Niebel: Mit der GIZ-Fusion haben wir geschafft, woran drei Vorgängerregierungen gescheitert sind. Die Eigenständigkeit der KfW hat den Vorteil, dass Geldgeber und Projektträger nicht im gleichen Hause sind. Beim Entwicklungsprogramm der Vereinten Nationen (UNDP) und der Weltbank käme auch keiner auf die Idee einer Fusion.

SPIEGEL ONLINE: Sie koppeln die Vergabe von Entwicklungshilfe an strenge Auflagen, die Empfängerländer müssen vertrauenswürdig sein. Zugleich werfen Kritiker Ihnen Günstlingswirtschaft vor: Sie würden vorzugsweise FDP-Leute einstellen.
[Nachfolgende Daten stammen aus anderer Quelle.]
/-- SOURCE of the TILE_BAD record of a tile with no channel left: that of the last of its CHANNEL_OUT records.
[08_ecc_repair.md R207, Table 8.6] -/
def lastChanSource (s : State) (p : Nat) : Nat :=
  (((fuseRecs s ++ logRecs s).filter fun r => recType r = 5 && recTile r = p).getLast?.map recSource).getD 1

/-- Bad tiles are recorded and powered off. [08_ecc_repair.md R207; 17_bringup.md Table 17.8] -/
def dropBad (s : State) (tiles : List Nat) : State :=
  forS (tiles.filter fun p => isBad s p) (fun p st =>
    let st := if fget st TILE_VAULT_STATUS__CH_OUT p = 255 then tileBad st p (lastChanSource st p) else st
    stepOff st p) s

end Sys2Proof.Machine
end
Selbst der Personalrat Ihres Ministeriums hat sich beschwert.

Niebel: Bei Einstellungen geht es bei uns nach Eignung, Leistung und Befähigung; ich kann es mir gar nicht leisten, mich mit inkompetenten Mitarbeitern zu umgeben. Gerade hat Helmut Asche, der den Grünen zugerechnet wird, die Leitung unseres neu gegründeten Evaluierungsinstituts übernommen. Er kontrolliert die Wirksamkeit der Projekte, damit deutsche Steuergelder nicht sinnlos versickern. Wir wollen mehr Transparenz. So ist es unter anderem die Aufgabe unseres neuen Evaluierungsinstituts, Projekte auf Nachhaltigkeit zu prüfen und darauf, ob sie langfristig sinnvoll sind.